Titulo Estágio
Generative Adversarial Networks to Generate Failure Data
Áreas de especialidade
Sistemas Inteligentes
Engenharia de Software
Local do Estágio
CISUC-SSE
Enquadramento
Several techniques have been developed over the years to avoid or handle faults (e.g., testing, coding practices). In particular, Online Failure Prediction (OFP) attempts to predict the occurrence of failures in the near future by combining past data and the current system state [1]. Such predictions allow taking preemptive measures to avoid, or at least mitigate, their consequences. Notwithstanding the potential of OFP, it is still not widely implemented.
Failures are rare events and thus failure data are often not available. Even if it were possible to gather such data from real systems, that would take years (due to the reliability of modern systems), and by then they would likely be outdated. Fault injection has been accepted as a viable alternative to generate realistic failure data, but fault injectors are difficult to implement/develop. Moreover, due to the size and complexity of modern software, properly conducting a representative fault injection campaign requires executing thousands of time-consuming experiments.
Among Machine Learning (ML) techniques, Generative Adversarial Networks (GANs) have been recurrently used in various domains as a means to generate synthetic realistic data that resemble the distribution of existing data [3]. Briefly, GANs are composed of two neural networks: a generator that tries to generate data samples that are similar to the training data, and a discriminator that tries to distinguish between real and fake data samples. The focus of this internship is to explore the applicability of using GANs to generate synthetic failure data that can be used to create failure predictors. This process will target an up-to-date Linux kernel, and the performance of the resulting models will be assessed with existing failure data obtained through fault injection.

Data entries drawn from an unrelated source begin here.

-- ==== Sys2Proof/Machine/Resets.lean ====
section
/-! DEFINITION. Device resets (chapter 8) and RESTART (chapter 10): DEVICE_RESET, LAST_RESET_CONDITION_CLEARS, RESET_END
and RESTART, with the supply voltage and the levels it is compared with. -/

namespace Sys2Proof.Machine

open Sys2Proof

/-! ## Levels of the supply, in millivolts -/

/-- The brownout level, 2.70 V (R134). -/
def brownoutLevel : Nat := 2700

/-- The level above which the supply condition of a reset clears, 2.80 V (R134, R170). -/
def resetReleaseLevel : Nat := 2800

/-- The power-on level, 1.80 V (R134). -/
def powerOnLevel : Nat := 1800

/-- The threshold VT by index (R129). -/
def thresholdOf (index : Fin 4) : Nat :=
  if index = 0 then 2950 else if index = 1 then 3050 else if index = 2 then 3100 else 3150

/-- The rise level, VT + 50 mV (R129). -/
def riseLevelOf (index : Fin 4) : Nat := thresholdOf index + 50

/-! ## The conditions of a device reset -/

/-- The supply, as it bears on a device reset (R134, R135): below 2.70 V its condition holds and is recorded; below 2.80 V it holds
too once the supply has fallen below 2.70 V in this reset; above 2.80 V it has cleared. At 2.80 V exactly, and with no such fall, it
stands as it was. DEDUCED (log entry 7). -/
def ResetControl.seeSupply (mv : Nat) (r : ResetControl) : ResetControl :=
  { r with
    active := r.active || decide (mv < brownoutLevel),
    supplyHeld :=
      if mv < brownoutLevel then true
      else if resetReleaseLevel < mv then false
      else r.supplyHeld || (decide (mv < resetReleaseLevel) && (r.metBrownout || r.metPower)),
    metBrownout := r.metBrownout || decide (mv < brownoutLevel),
    metPower := r.metPower || decide (mv < powerOnLevel) }

/-- The 2 ms count (R134): stopped while a condition lasts, and begun when the last one has cleared. -/
def ResetControl.settleRelease (rst : Level) (r : ResetControl) : ResetControl :=
  if !r.active then { r with release := none }
  else if r.supplyHeld || rst == .low then { r with release := none }
  else { r with release := some (r.release.getD 0) }

/-- The supply comes to `mv`, as far as device resets are concerned. -/
def State.supplyOnReset (s : State) (mv : Nat) : State :=
  { s with vdd := mv, resetCtl := (s.resetCtl.seeSupply mv).settleRelease s.rstPin }

/-- RST# has been low for 2 µs: a device reset begins, or is held once more (R134). DESIGN CHOICE (log entry 9). -/
def State.pullReset (s : State) : State :=
  { s with rstPin := .low, resetCtl := { s.resetCtl with active := true }.settleRelease .low }

/-- RST# goes high (R134). -/
def State.releaseReset (s : State) : State :=
  { s with rstPin := .high, resetCtl := s.resetCtl.settleRelease .high }

/-! ## The end of a device reset -/

/-- The reset cause recorded at the end of the reset (R135). -/
def ResetControl.cause (r : ResetControl) : ResetCause :=
  if r.metPower then .power else if r.metBrownout then .brownout else .pin

/-- The supply monitor at the end of a device reset (R136): RECOVERING with the supply above the rise level, else LOW. -/
def SupplyMonitor.afterReset (mv : Nat) : SupplyMonitor :=
  if riseLevelOf 0 < mv then ⟨.recovering, 0, some 0, none⟩ else ⟨.low, 0, none, none⟩

/-- The whole part at the end of a device reset (R136): every block at its reset values, the supply state chosen from the
supply, the cause recorded. The input pins and the supply stand as they are outside the part, and the commands still wait.
DESIGN CHOICE (log entry 14): the records take their reset values here and not before. -/
def State.endReset (s : State) : State :=
  { State.reset with
    channels := Vector.ofFn fun n => Channel.afterReset (s.channel n).senseLevel,
    supply := SupplyMonitor.afterReset s.vdd,
    lastReset := s.resetCtl.cause,
    vdd := s.vdd,
    rstPin := s.rstPin,
    tickPin := s.tickPin,
    choices := s.choices,
    pending := s.pending }

/-- RESET_END (R134 to R136): it comes 2 ms after the last condition has cleared, and not before. -/
def execResetEnd (s : State) : Host.Outcome State Fault Refusal :=
  .next
    (match s.resetCtl.release with
    | some _ => s.endReset
    | none => s)

/-! ## RESTART -/

/-- The change of RESTART (R161): every slot freed with no evaluation, every station detached, the device notices cleared and
the restart count raised, saturating at 255. -/
def State.restart (s : State) : State :=
  { (s.free fun _ => true).mapStations fun _ r => { r with attached := false, mask := .empty } with
    deviceNotices := .empty, restartCount := min 255 (s.restartCount + 1) }

/-- The effect of RESTART (R160, R161). -/
def restartEffect (st : Station) (s : State) : Answer :=
  match firstFailing (s.supervisorChecks st) with
  | some status => refuse s status
  | none => accept s.restart [byteOf s.restart.restartCount]

/-- RESTART (R161). -/
def execRestart (st : Station) (s : State) : Host.Outcome State Fault Refusal :=
  engineTake st (Instr.restart st).requestBytes (restartEffect st) s

end Sys2Proof.Machine
end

1. Salfner, F., Lenk, M., & Malek, M. (2010). A survey of online failure prediction methods. ACM Computing Surveys (CSUR), 42(3), 1-42.
2. Campos, J. R., & Costa, E. (2020, October). Fault Injection to Generate Failure Data for Failure Prediction: A Case Study. In 2020 IEEE 31st International Symposium on Software Reliability Engineering (ISSRE) (pp. 115-126). IEEE.
3. Creswell, A., White, T., Dumoulin, V., Arulkumaran, K., Sengupta, B., & Bharath, A. A. (2018). Generative adversarial networks: An overview. IEEE Signal Processing Magazine, 35(1), 53-65.
Objetivo
The learning objectives of this master’s internship are:
1) Dependability, fault tolerance: study the subject of fault tolerance and its techniques as means to improve the dependability of modern systems;
2) Online Failure Prediction: understand how OFP works and can be used to predict and mitigate incoming failures;
3) Advanced Machine Learning: understand, learn, and implement advanced Machine Learning (ML) techniques, more precisely, Generative Adversarial Networks (GANs)
4) Research Design: understand how to design and execute an experimental process to address complex and open research issues
Plano de Trabalhos - Semestre 1
[12/09/2022 a 20/10/2022] Literature review
Study the concepts to be used in the internship, namely fault tolerance, online failure prediction, and Generative Adversarial Networks (GANs)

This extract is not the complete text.